Take every line containing "slot" out of the records.

################

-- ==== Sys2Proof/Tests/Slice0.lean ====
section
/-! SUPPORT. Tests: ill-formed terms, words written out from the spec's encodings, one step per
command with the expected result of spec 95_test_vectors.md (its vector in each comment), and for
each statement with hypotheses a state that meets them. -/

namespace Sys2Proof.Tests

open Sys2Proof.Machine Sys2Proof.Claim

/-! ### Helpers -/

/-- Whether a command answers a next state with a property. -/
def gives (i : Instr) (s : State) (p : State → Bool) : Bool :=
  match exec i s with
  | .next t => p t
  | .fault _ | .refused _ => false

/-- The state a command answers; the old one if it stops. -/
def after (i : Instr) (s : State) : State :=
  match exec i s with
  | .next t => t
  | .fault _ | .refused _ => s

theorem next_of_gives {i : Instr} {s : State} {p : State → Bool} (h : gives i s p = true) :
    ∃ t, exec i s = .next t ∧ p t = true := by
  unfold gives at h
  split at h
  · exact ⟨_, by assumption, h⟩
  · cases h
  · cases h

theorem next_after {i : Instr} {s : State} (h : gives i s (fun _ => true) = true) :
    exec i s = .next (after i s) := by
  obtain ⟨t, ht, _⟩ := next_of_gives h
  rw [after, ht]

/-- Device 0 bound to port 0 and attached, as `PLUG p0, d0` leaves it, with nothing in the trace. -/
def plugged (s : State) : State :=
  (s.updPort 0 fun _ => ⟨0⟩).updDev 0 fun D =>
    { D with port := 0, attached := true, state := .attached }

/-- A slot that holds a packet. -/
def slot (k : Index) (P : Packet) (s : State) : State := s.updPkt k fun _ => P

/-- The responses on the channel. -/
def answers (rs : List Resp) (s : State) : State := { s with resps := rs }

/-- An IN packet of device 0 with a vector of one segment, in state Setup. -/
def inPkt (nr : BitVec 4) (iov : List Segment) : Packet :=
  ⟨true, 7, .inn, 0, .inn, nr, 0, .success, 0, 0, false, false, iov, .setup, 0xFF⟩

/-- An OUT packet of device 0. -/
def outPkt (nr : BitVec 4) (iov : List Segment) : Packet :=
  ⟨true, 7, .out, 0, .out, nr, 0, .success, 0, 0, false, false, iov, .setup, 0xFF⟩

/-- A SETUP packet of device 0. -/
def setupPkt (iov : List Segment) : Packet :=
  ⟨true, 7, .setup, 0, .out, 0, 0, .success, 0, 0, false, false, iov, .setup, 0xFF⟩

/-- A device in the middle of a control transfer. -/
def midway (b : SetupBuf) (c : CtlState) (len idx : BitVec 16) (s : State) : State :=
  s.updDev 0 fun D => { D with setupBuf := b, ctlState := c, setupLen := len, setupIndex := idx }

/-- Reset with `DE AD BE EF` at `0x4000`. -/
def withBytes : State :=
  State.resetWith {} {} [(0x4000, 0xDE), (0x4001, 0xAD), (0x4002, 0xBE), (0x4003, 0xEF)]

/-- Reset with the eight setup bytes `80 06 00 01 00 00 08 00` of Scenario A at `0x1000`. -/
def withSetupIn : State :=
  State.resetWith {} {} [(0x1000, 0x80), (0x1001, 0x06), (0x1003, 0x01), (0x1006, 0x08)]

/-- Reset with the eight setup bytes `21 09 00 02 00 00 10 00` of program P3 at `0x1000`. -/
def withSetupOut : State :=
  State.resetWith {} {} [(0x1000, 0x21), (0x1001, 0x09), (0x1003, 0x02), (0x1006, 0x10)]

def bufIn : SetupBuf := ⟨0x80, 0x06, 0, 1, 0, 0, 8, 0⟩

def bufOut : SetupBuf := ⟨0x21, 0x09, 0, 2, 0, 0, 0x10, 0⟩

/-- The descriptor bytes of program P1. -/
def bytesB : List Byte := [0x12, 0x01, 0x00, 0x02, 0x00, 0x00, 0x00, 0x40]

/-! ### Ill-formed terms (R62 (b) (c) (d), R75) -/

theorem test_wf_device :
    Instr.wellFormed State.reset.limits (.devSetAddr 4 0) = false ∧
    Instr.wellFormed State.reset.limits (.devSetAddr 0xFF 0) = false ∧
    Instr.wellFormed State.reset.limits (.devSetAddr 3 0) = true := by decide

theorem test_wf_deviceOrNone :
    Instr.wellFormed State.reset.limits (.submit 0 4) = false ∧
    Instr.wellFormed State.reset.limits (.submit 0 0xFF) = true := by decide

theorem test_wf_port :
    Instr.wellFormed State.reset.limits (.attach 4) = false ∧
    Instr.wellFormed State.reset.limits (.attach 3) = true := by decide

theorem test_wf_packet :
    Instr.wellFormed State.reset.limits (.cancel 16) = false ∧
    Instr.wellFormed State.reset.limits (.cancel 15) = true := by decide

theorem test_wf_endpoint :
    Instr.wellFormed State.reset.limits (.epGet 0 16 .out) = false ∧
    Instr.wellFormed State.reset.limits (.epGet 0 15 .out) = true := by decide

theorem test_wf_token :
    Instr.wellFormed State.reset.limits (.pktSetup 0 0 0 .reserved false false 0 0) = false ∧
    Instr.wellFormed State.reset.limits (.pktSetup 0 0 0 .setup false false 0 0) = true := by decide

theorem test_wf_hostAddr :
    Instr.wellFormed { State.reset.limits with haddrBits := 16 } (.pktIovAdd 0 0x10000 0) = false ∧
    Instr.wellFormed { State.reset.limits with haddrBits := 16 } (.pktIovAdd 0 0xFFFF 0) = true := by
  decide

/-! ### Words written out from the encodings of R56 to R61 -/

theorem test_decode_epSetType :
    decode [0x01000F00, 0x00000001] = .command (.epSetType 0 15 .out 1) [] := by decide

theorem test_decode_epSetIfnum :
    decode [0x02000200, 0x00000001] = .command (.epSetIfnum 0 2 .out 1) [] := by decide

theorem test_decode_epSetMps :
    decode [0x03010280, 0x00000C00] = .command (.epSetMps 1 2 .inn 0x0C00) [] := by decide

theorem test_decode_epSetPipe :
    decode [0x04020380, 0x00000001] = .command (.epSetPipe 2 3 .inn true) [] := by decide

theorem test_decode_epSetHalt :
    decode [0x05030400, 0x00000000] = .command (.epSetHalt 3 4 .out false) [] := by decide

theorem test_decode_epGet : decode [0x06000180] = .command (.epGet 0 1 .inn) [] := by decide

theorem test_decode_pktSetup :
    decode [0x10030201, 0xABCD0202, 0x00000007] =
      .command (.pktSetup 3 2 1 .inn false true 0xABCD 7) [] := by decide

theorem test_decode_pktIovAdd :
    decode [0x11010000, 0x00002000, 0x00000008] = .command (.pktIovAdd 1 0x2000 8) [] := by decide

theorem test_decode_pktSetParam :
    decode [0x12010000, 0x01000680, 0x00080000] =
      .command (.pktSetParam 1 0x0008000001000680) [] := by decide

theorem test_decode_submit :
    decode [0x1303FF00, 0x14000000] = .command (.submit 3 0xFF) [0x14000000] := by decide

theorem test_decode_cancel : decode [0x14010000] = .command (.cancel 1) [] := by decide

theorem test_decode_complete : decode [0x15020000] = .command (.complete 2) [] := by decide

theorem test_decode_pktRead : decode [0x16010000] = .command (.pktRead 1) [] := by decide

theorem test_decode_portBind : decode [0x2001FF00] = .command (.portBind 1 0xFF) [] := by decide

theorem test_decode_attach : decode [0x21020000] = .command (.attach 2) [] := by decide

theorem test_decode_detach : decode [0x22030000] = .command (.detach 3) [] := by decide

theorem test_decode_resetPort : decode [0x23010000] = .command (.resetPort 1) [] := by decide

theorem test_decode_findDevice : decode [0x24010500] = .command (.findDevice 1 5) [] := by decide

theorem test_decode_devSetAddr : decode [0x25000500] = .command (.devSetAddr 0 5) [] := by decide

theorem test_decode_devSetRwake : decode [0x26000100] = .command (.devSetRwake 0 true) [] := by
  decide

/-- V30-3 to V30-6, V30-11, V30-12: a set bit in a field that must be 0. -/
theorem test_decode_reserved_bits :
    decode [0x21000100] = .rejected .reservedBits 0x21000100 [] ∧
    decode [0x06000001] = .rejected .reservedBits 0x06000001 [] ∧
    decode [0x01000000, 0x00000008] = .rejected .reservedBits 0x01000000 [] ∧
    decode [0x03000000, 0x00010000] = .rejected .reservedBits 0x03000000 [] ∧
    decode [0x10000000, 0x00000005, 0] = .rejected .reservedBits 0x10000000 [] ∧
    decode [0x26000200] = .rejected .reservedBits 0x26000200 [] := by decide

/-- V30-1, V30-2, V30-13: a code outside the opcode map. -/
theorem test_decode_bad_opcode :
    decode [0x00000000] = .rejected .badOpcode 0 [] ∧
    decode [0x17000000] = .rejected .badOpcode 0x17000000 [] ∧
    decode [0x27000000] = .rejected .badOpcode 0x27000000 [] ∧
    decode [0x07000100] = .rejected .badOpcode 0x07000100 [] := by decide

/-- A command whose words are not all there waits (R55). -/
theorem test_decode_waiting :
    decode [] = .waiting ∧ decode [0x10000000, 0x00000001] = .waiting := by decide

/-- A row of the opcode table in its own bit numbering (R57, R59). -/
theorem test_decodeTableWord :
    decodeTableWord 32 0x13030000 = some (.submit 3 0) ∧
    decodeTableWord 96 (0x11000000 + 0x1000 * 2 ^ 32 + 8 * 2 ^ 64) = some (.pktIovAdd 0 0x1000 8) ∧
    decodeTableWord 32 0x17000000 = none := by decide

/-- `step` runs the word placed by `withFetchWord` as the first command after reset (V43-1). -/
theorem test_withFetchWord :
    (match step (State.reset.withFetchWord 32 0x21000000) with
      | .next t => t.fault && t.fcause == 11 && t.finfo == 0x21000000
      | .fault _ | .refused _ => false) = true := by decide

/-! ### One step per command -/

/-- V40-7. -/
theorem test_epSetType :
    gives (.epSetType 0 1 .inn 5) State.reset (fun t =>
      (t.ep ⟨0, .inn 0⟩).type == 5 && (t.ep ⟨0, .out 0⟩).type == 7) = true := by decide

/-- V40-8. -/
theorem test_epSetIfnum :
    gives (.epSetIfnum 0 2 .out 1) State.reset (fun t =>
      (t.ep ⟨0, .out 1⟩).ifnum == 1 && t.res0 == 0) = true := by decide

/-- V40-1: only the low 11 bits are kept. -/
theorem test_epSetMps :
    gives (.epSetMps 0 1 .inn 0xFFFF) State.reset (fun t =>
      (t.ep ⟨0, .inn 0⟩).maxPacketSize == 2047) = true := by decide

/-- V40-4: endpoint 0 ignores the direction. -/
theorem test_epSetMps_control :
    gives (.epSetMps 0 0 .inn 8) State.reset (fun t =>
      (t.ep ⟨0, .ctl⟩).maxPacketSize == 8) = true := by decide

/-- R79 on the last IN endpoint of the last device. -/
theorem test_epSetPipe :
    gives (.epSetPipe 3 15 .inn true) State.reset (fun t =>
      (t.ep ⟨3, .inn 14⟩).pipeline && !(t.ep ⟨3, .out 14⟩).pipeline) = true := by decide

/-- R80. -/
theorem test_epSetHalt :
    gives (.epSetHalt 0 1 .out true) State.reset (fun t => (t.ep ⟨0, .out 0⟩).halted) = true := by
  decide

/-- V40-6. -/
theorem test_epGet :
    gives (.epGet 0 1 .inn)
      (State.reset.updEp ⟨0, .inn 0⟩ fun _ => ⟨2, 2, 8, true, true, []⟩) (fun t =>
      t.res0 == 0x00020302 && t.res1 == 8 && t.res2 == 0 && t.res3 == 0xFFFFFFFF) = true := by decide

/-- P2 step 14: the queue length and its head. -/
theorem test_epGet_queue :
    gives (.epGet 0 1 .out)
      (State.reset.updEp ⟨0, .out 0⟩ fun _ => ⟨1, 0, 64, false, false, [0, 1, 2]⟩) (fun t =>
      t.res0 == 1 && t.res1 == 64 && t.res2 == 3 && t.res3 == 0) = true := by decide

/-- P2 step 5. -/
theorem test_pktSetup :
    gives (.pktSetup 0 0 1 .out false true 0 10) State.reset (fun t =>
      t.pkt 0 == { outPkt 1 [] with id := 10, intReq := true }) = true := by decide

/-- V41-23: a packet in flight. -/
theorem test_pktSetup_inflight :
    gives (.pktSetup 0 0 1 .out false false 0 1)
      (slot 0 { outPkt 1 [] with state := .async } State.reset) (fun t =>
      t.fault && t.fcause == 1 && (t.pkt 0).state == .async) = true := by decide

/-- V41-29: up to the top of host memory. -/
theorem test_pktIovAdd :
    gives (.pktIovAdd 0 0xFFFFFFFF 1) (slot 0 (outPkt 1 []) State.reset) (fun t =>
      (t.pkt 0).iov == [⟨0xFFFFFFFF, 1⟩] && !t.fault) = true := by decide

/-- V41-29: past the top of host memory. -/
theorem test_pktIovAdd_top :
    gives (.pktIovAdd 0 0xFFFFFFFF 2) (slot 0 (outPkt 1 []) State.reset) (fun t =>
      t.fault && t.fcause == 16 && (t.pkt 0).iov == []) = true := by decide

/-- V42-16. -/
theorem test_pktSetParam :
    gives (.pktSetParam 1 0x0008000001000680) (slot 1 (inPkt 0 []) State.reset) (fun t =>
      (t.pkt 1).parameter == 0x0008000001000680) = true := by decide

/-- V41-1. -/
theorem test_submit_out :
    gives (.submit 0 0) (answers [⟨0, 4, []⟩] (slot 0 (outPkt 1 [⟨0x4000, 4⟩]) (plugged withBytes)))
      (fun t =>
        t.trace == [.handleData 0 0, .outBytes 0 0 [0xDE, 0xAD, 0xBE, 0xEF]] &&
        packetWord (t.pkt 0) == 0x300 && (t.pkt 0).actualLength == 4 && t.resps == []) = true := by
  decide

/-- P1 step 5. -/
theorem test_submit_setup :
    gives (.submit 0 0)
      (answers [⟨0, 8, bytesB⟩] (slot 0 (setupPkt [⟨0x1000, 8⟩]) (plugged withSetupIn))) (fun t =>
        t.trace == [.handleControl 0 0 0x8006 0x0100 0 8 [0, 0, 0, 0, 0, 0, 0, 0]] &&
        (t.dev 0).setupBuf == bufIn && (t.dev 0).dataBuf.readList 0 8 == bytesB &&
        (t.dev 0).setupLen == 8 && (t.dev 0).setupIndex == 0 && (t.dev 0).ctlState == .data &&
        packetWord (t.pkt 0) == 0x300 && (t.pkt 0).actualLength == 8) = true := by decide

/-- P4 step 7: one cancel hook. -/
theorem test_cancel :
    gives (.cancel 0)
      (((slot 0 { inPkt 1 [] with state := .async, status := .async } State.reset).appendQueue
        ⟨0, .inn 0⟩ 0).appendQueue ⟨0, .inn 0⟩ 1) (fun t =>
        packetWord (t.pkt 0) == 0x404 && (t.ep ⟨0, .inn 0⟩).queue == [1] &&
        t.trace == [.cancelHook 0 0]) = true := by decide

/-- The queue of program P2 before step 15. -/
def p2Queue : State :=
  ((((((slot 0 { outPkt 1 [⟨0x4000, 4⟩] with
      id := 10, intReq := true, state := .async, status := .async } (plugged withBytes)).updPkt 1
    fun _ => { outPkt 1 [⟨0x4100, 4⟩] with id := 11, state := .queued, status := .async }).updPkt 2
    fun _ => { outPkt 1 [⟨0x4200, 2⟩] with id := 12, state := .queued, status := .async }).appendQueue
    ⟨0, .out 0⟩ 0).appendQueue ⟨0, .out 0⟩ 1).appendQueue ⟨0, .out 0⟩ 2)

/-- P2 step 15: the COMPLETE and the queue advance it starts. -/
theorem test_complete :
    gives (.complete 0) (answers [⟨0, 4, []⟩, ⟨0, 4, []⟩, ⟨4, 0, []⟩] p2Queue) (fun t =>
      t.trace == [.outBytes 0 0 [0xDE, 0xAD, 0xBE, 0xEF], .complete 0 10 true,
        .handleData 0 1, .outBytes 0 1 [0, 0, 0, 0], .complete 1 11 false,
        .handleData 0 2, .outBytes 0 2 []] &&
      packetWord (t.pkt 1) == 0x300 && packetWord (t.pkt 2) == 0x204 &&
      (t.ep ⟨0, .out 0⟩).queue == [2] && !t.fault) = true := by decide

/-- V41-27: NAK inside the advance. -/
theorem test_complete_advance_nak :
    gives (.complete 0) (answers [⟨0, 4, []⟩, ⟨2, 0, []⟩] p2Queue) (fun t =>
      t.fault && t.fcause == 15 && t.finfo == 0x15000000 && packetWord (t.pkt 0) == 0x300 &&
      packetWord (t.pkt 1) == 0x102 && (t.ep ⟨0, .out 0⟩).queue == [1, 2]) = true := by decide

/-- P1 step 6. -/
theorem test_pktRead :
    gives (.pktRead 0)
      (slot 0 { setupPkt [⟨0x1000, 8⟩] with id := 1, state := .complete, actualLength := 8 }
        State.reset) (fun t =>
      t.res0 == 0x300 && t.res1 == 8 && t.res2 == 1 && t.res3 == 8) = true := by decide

################

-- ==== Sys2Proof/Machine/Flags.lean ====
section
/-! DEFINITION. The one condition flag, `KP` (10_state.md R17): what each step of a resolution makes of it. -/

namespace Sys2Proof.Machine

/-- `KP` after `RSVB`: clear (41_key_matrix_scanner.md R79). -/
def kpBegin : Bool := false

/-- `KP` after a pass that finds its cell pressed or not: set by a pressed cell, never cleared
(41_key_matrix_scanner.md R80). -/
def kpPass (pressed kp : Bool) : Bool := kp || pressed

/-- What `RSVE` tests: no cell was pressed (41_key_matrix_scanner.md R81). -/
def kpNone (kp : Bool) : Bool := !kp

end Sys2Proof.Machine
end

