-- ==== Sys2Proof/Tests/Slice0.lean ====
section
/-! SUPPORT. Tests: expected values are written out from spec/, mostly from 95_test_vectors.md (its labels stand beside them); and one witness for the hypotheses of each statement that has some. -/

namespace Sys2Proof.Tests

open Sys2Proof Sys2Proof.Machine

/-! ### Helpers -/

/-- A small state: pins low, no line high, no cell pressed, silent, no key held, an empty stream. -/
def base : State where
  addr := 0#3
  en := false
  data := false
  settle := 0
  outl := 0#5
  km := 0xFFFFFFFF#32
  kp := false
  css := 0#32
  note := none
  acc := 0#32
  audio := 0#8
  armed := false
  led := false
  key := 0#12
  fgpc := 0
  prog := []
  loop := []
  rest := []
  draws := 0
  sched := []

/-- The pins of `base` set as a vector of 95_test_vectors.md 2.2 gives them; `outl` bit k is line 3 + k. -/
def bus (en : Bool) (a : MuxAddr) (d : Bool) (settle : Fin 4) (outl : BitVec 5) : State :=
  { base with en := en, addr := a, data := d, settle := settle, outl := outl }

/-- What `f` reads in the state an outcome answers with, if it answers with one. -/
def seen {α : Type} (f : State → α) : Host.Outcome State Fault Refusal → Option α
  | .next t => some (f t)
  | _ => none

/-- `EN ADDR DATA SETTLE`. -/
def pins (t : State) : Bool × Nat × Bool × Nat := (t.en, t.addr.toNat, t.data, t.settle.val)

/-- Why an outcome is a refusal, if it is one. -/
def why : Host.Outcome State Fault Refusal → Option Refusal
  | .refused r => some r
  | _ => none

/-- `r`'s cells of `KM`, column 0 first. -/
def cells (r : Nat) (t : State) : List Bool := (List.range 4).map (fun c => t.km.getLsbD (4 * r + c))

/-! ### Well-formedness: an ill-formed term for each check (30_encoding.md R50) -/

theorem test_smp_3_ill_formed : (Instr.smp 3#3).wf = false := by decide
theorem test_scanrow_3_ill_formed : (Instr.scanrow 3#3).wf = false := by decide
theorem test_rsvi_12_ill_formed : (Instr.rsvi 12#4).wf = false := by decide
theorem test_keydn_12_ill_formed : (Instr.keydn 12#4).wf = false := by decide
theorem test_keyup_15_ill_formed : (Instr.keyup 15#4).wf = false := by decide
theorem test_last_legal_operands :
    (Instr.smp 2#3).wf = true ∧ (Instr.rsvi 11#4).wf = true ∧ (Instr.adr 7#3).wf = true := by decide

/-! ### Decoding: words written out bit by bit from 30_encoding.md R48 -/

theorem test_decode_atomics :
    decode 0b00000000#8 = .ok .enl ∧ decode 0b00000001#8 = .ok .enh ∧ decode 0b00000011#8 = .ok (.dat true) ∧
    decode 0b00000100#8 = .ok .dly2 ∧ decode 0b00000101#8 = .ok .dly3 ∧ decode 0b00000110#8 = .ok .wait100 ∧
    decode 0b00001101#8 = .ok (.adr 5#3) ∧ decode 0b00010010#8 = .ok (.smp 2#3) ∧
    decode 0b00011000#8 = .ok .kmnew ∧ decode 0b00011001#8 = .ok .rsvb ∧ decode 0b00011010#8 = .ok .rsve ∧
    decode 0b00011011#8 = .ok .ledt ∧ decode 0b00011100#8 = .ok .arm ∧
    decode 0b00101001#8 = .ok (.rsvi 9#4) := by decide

################

**Answer below**
/-- A slot that holds a packet. -/
def slot (k : Index) (P : Packet) (s : State) : State := s.updPkt k fun _ => P
      (slot 0 { outPkt 1 [] with state := .async } State.reset) (fun t =>
    gives (.pktIovAdd 0 0xFFFFFFFF 1) (slot 0 (outPkt 1 []) State.reset) (fun t =>
    gives (.pktIovAdd 0 0xFFFFFFFF 2) (slot 0 (outPkt 1 []) State.reset) (fun t =>
    gives (.pktSetParam 1 0x0008000001000680) (slot 1 (inPkt 0 []) State.reset) (fun t =>
    gives (.submit 0 0) (answers [⟨0, 4, []⟩] (slot 0 (outPkt 1 [⟨0x4000, 4⟩]) (plugged withBytes)))
      (answers [⟨0, 8, bytesB⟩] (slot 0 (setupPkt [⟨0x1000, 8⟩]) (plugged withSetupIn))) (fun t =>
      (((slot 0 { inPkt 1 [] with state := .async, status := .async } State.reset).appendQueue
  ((((((slot 0 { outPkt 1 [⟨0x4000, 4⟩] with
      (slot 0 { setupPkt [⟨0x1000, 8⟩] with id := 1, state := .complete, actualLength := 8 }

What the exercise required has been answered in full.